Rocky Mountain National Park is one of the most beautiful parks in the United States. Every time you go there, you can find new places to explore.

When our kids were small, we loved to go camping to national parks on vacation. Rocky Mountain was one of those parks.

Now many years later we are living in Loveland, CO for the summer and only an hour from Estes Park which is considered the “gateway’ to the park on the eastern side. The western border of the park is Grand Lake – Colorado’s largest national lake – and it is beautiful.

Just driving to Estes Park from Loveland is beautiful through Big Thompson Canyon. The thirty- two mile drive follows the river and you go through rugged cliffs and high mountains. You go through small towns and you can find campgrounds along the way. It is just a beautiful drive.

BigThompson Creek

Road through Big Thompson Canyon by the stream.

Then you come out above Estes Park with the town below and the mountains in the background. It really is a wonderful scene. Estes Park itself is a great place to spend some time. There is a lot to do with the stores and activities.

Once you get to the park stop at the visitor’s center for where to go of interest to you. On several occasions, we have found places to go we did not know about from just asking for different hikes or drives.

One of the places everyone likes is Bear Lake and we always go there. This time we stopped at Sprague Lake, which is before Bear Lake, and we really liked it. With the background of the mountains, it makes it very picturesque. Sprague Lake is 8,710 feet and has several hiking trails starting from it – some short and some moderate. You also can just walk around the lake, which is easy and peaceful.

Estes Park Picture

Looking down on Estes Park with Rockies in background.

Bear Lake also has many trails. The easiest is Nymph Lake Trail and to Alberto Falls. The others are harder and they are: Emerald Lake, Lake Mills and Flattop Mountain.

Trail Ridge Road of course if everyone’s destination. (You start at either Estes Park side or Grand Lake on the other side of the mountain.) It is a wonderful drive, 50 miles that goes through the park to the top – “the land above the trees” down the other side.

Trail Ridge RD, Rocky Mountain National Park

Trail Ridge Road - was snow up there yet in June.

It is the highest continuous paved highway in the United States. Trail Ridge Road reaches eleven miles above the tree line – 12,183 feet above sea level. It will take you three to four hours because of all the stopping you will want to do.

If you started at Estes Park then you will end up at The Village of Grand Lake. You will find all the outdoor activities you want wit campgrounds and motels.
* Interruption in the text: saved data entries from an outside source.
-- ==== Sys2Proof/Machine/IntAlu.lean ====
section
/-! DEFINITION. Integer arithmetic, logic, shifts, moves and comparisons (13 R334 to R350). -/

namespace Sys2Proof.Machine

/-! ## Element results (13 R338 to R342) -/

def addE (sat : Bool) (t : Ty) (a b : Nat) : Nat := elemResult t sat (intOf t a + intOf t b)
def subE (sat : Bool) (t : Ty) (a b : Nat) : Nat := elemResult t sat (intOf t a - intOf t b)
def mulE (sat : Bool) (t : Ty) (a b : Nat) : Nat := elemResult t sat (intOf t a * intOf t b)
/-- The upper half of the exact product. -/
def mulhE (t : Ty) (a b : Nat) : Nat := elemResult t false (intOf t a * intOf t b / 2 ^ t.width)
def divE (sat : Bool) (t : Ty) (a b : Nat) : Nat := elemResult t sat (quotOf t (intOf t a) (intOf t b))
def remE (t : Ty) (a b : Nat) : Nat := elemResult t false (remOf (intOf t a) (intOf t b))
def minE (t : Ty) (a b : Nat) : Nat := if intOf t b < intOf t a then b else a
def maxE (t : Ty) (a b : Nat) : Nat := if intOf t a < intOf t b then b else a
def andE (a b : Nat) : Nat := a &&& b
def orE (a b : Nat) : Nat := a ||| b
def xorE (a b : Nat) : Nat := a ^^^ b
/-- NOT within the element. -/
def notE (t : Ty) (a : Nat) : Nat := 2 ^ t.width - 1 - a % 2 ^ t.width
def andnE (t : Ty) (a b : Nat) : Nat := a &&& notE t b
/-- The shifts of 13 R340: c is the unsigned element of b. -/
def shlE (t : Ty) (a c : Nat) : Nat := if c < t.width then a * 2 ^ c % 2 ^ t.width else 0
def shrE (t : Ty) (a c : Nat) : Nat := if c < t.width then a / 2 ^ c else 0
def sraE (t : Ty) (a c : Nat) : Nat :=
  let x : Int := if 2 ^ (t.width - 1) ≤ a then (a : Int) - 2 ^ t.width else a
  wrapTo t.width (x / 2 ^ (if c < t.width then c else t.width))
def rolE (t : Ty) (a c : Nat) : Nat :=
  let r := c % t.width
  a * 2 ^ r % 2 ^ t.width + a / 2 ^ (t.width - r)

def absE (sat : Bool) (t : Ty) (a : Nat) : Nat := elemResult t sat (intOf t a).natAbs
def negE (sat : Bool) (t : Ty) (a : Nat) : Nat := elemResult t sat (-(intOf t a))
def clzE (t : Ty) (a : Nat) : Nat := if a = 0 then t.width else t.width - 1 - Nat.log2 a
def ctzE (t : Ty) (a : Nat) : Nat := ((List.range t.width).find? fun k => a.testBit k).getD t.width
def popcE (t : Ty) (a : Nat) : Nat := ((List.range t.width).filter fun k => a.testBit k).length
def brevE (t : Ty) (a : Nat) : Nat :=
  (List.range t.width).foldl (fun n j => if a.testBit j then n + 2 ^ (t.width - 1 - j) else n) 0
def madE (sat : Bool) (t : Ty) (a b c : Nat) : Nat := elemResult t sat (intOf t a * intOf t b + intOf t c)

/-! ## Forms -/

/-- A short form: I32 (12 R315). -/
def short2 (x : Sh3) (f : Ty → Nat → Nat → Nat) (s : State) : Host.Outcome State Fault Refusal :=
  runAlu 0 x.h [srcOf .i32 x.a, srcOf .i32 x.b] x.d 1 (pureFn (map2 .i32 (f .i32))) s

/-- An XI form: I32 with the immediate as second source in every lane. -/
def immForm (x : ImmF) (f : Ty → Nat → Nat → Nat) (s : State) : Host.Outcome State Fault Refusal :=
  runAlu 0 x.h [srcOf .i32 x.a] x.d 1 (pureFn (map1 .i32 fun a => f .i32 a x.imm.toNat)) s

def bin (x : Bin) (f : Ty → Nat → Nat → Nat) (s : State) : Host.Outcome State Fault Refusal :=
  runAlu 0 x.h [srcOf x.ty x.a, srcOf x.ty x.b] x.d x.ty.regs (pureFn (map2 x.ty (f x.ty))) s

def un (x : Un) (f : Ty → Nat → Nat) (s : State) : Host.Outcome State Fault Refusal :=
  runAlu 0 x.h [srcOf x.ty x.a] x.d x.ty.regs (pureFn (map1 x.ty (f x.ty))) s

def tern (x : Tern) (f : Ty → Nat → Nat → Nat → Nat) (s : State) : Host.Outcome State Fault Refusal :=
  runAlu 0 x.h [srcOf x.ty x.a, srcOf x.ty x.b, srcOf x.ty x.c] x.d x.ty.regs (pureFn (map3 x.ty (f x.ty))) s

/-! ## Meanings -/

def execAdd (x : Sh3) (s : State) : Host.Outcome State Fault Refusal := short2 x (addE false) s
def execSub (x : Sh3) (s : State) : Host.Outcome State Fault Refusal := short2 x (subE false) s
def execAnd (x : Sh3) (s : State) : Host.Outcome State Fault Refusal := short2 x (fun _ => andE) s
def execOr (x : Sh3) (s : State) : Host.Outcome State Fault Refusal := short2 x (fun _ => orE) s
def execXor (x : Sh3) (s : State) : Host.Outcome State Fault Refusal := short2 x (fun _ => xorE) s
def execShl (x : Sh3) (s : State) : Host.Outcome State Fault Refusal := short2 x shlE s
def execShr (x : Sh3) (s : State) : Host.Outcome State Fault Refusal := short2 x shrE s
def execSra (x : Sh3) (s : State) : Host.Outcome State Fault Refusal := short2 x sraE s
def execAddImm (x : ImmF) (s : State) : Host.Outcome State Fault Refusal := immForm x (addE false) s
def execAndImm (x : ImmF) (s : State) : Host.Outcome State Fault Refusal := immForm x (fun _ => andE) s
def execOrImm (x : ImmF) (s : State) : Host.Outcome State Fault Refusal := immForm x (fun _ => orE) s
def execXorImm (x : ImmF) (s : State) : Host.Outcome State Fault Refusal := immForm x (fun _ => xorE) s
def execAddXm (x : Bin) (s : State) : Host.Outcome State Fault Refusal := bin x (addE false) s
def execSubXm (x : Bin) (s : State) : Host.Outcome State Fault Refusal := bin x (subE false) s
def execMul (x : Bin) (s : State) : Host.Outcome State Fault Refusal := bin x (mulE false) s
def execMulh (x : Bin) (s : State) : Host.Outcome State Fault Refusal := bin x mulhE s
def execDiv (x : Bin) (s : State) : Host.Outcome State Fault Refusal := bin x (divE false) s
def execRem (x : Bin) (s : State) : Host.Outcome State Fault Refusal := bin x remE s
def execMin (x : Bin) (s : State) : Host.Outcome State Fault Refusal := bin x minE s
def execMax (x : Bin) (s : State) : Host.Outcome State Fault Refusal := bin x maxE s
def execAndXm (x : Bin) (s : State) : Host.Outcome State Fault Refusal := bin x (fun _ => andE) s
def execOrXm (x : Bin) (s : State) : Host.Outcome State Fault Refusal := bin x (fun _ => orE) s
def execXorXm (x : Bin) (s : State) : Host.Outcome State Fault Refusal := bin x (fun _ => xorE) s
def execAndn (x : Bin) (s : State) : Host.Outcome State Fault Refusal := bin x andnE s
def execShlXm (x : Bin) (s : State) : Host.Outcome State Fault Refusal := bin x shlE s
def execShrXm (x : Bin) (s : State) : Host.Outcome State Fault Refusal := bin x shrE s
def execSraXm (x : Bin) (s : State) : Host.Outcome State Fault Refusal := bin x sraE s
def execRol (x : Bin) (s : State) : Host.Outcome State Fault Refusal := bin x rolE s
def execAddSat (x : Bin) (s : State) : Host.Outcome State Fault Refusal := bin x (addE true) s
def execSubSat (x : Bin) (s : State) : Host.Outcome State Fault Refusal := bin x (subE true) s
def execMulSat (x : Bin) (s : State) : Host.Outcome State Fault Refusal := bin x (mulE true) s
def execDivSat (x : Bin) (s : State) : Host.Outcome State Fault Refusal := bin x (divE true) s
def execAbs (x : Un) (s : State) : Host.Outcome State Fault Refusal := un x (absE false) s
def execNeg (x : Un) (s : State) : Host.Outcome State Fault Refusal := un x (negE false) s
def execNot (x : Un) (s : State) : Host.Outcome State Fault Refusal := un x notE s
def execClz (x : Un) (s : State) : Host.Outcome State Fault Refusal := un x clzE s
def execCtz (x : Un) (s : State) : Host.Outcome State Fault Refusal := un x ctzE s
def execPopc (x : Un) (s : State) : Host.Outcome State Fault Refusal := un x popcE s
def execBrev (x : Un) (s : State) : Host.Outcome State Fault Refusal := un x brevE s
def execAbsSat (x : Un) (s : State) : Host.Outcome State Fault Refusal := un x (absE true) s
def execNegSat (x : Un) (s : State) : Host.Outcome State Fault Refusal := un x (negE true) s
def execMad (x : Tern) (s : State) : Host.Outcome State Fault Refusal := tern x (madE false) s
def execMadSat (x : Tern) (s : State) : Host.Outcome State Fault Refusal := tern x (madE true) s

/-- The words of the first source. -/
def same (vs : List (List Word)) : List Word := vs.getD 0 []

/-- `mov` (13 R348): the short form moves one word, the XM form a word or a pair. -/
def execMov (x : Sh2) (s : State) : Host.Outcome State Fault Refusal :=
  runAlu 0 x.h [srcOf .i32 x.a] x.d 1 (pureFn same) s
def execMovXm (x : Un) (s : State) : Host.Outcome State Fault Refusal :=
  runAlu 0 x.h [srcOf x.ty x.a] x.d x.ty.regs (pureFn same) s

/-- `movi` (13 R349). -/
def execMovi (x : MoviF) (s : State) : Host.Outcome State Fault Refusal :=
  runAlu 0 x.h [] x.d 1 (pureFn fun _ => [x.imm]) s

/-- Sums and carry of `addc` in one lane (13 R344): each element takes the carry-in, the carry-outs are ORed. -/
def addcLane (t : Ty) (cin : Bool) (vs : List (List Word)) : List Word × Bool :=
  let sums := List.zipWith (fun a b => a + b + (if cin then 1 else 0)) (elemsOf t (vs.getD 0 []))
    (elemsOf t (vs.getD 1 []))
  (packElems t sums, sums.any (carryOut t.width))

/-- `addc` (13 R344). With U = 1 the carry-in is the lowest active lane's bit (01 R38; log 23). -/
def execAddc (x : AddcF) (s : State) : Host.Outcome State Fault Refusal :=
  let srcs := [srcOf x.ty x.a, srcOf x.ty x.b]
  settle s fun p i => withOperands s p i x.h.g srcs [(x.d, x.ty.regs)] fun active =>
    let out (l : Nat) :=
      let l := laneFor x.h active l
      addcLane x.ty ((p.w.getP x.ci).getLsbD l) (srcVals s p l [] srcs)
    let s := (s.consume p (readLanes x.h active) srcs).writeOp p active x.d fun l => (out l).1
    .ok ((s.modWarp p.key fun w => w.writeP x.co active
      (maskOf ((lanesOf active).filter fun l => (out l).2))).retire i)

/-- `bfx` (13 R345): the field, sign-extended for I types. -/
def bfxE (t : Ty) (pos w1 : Nat) (a : Nat) : Nat :=
  let w := w1 + 1
  let f := a / 2 ^ pos % 2 ^ w
  if t.signed ∧ 2 ^ w1 ≤ f then wrapTo t.width ((f : Int) - 2 ^ w) else f
def execBfx (x : BfxF) (s : State) : Host.Outcome State Fault Refusal :=
  runAlu 0 x.h [srcOf x.ty x.a] x.d x.ty.regs (pureFn (map1 x.ty (bfxE x.ty x.pos.val x.wid1.val))) s

/-- `bfi` (13 R345): a with the field replaced by the low bits of b. -/
def bfiE (pos w1 : Nat) (a b : Nat) : Nat :=
  let w := w1 + 1
  a % 2 ^ pos + (b % 2 ^ w) * 2 ^ pos + a / 2 ^ (pos + w) * 2 ^ (pos + w)
def execBfi (x : BfiF) (s : State) : Host.Outcome State Fault Refusal :=
  runAlu 0 x.h [srcOf x.ty x.a, srcOf x.ty x.b] x.d x.ty.regs (pureFn (map2 x.ty (bfiE x.pos.val x.wid1.val))) s

/-- `sel` (13 R346): the whole word or pair of a or of b. -/
def execSel (x : SelF) (s : State) : Host.Outcome State Fault Refusal :=
  runAlu 0 x.h [srcOf x.ty x.a, srcOf x.ty x.b] x.d x.ty.regs
    (fun p l vs => (vs.getD (if (p.w.getP x.p).getLsbD l != x.neg then 0 else 1) [], Counts.none)) s

/-- `lea` (13 R347). -/
def leaWords (t : Ty) (sh : Nat) (vs : List (List Word)) : List Word :=
  natWords 2 (wrapTo 64 (wordsNat (vs.getD 0 []) + intOf t (wordsNat (vs.getD 1 [])) * 2 ^ sh))
def execLea (x : LeaF) (s : State) : Host.Outcome State Fault Refusal :=
  runAlu 0 x.h [srcPair x.x, srcOf x.ty x.b] x.d 2 (pureFn (leaWords x.ty x.sh.val)) s

/-- `cmp` (13 R350): the condition holds in every element. -/
def cmpLane (c : Cond) (t : Ty) (vs : List (List Word)) : Bool :=
  (List.zip (elemsOf t (vs.getD 0 [])) (elemsOf t (vs.getD 1 []))).all fun ab =>
    condHolds c (intOf t ab.1) (intOf t ab.2)
def execCmp (x : CmpF) (s : State) : Host.Outcome State Fault Refusal :=
  runTest x.h [srcOf x.ty x.a, srcOf x.ty x.b] x.pd (fun _ _ vs => cmpLane x.cond x.ty vs) s

end Sys2Proof.Machine
end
There is also the Old Fall River Road, which is a one-way, winding, steep, dirt road that is nine miles long. It has marvelous scenery and you will see Chasm Falls.

There are so many places to go – like:

  • Lily Lake – where you can take a nice leisurely walk around the lake
  • Wild Basin Area – lovely expanse of sub alpine forest with stream and a lake, which is in the southwest part of the park.
  • Longs Peak – the highest peak in the park and the toughest to climb.
  • Lava cliffs
  • Rainbow Curve – panoramic views r4om Longs Peak to Mummy Range
  • Moraine Park – wide-open plains carved by glaciers.
  • Horshoe Park – Alluvial Fan – In 1982 a dam on Lawn Lake at 11,000 feet broke releasing about 228 million gallons of water, which surged down the mountain. It continued to Estes Park and the Big Thompson causing destruction along the way. It went through Horseshoe Park and left many big rocks but also the river comes down there with a neat waterfall. There is a bridge to walk across the smaller part of the river and places to put your feet in the water. It seems to be a popular destination.

    Of course, it is great to happen upon an animal like moose, elk, mule deer or bighorn sheep. There are a small number of black bears in the park and mountain lions but they are rarely seen. But whatever you see is exciting because where else would you see animals in their natural habitat but a national park?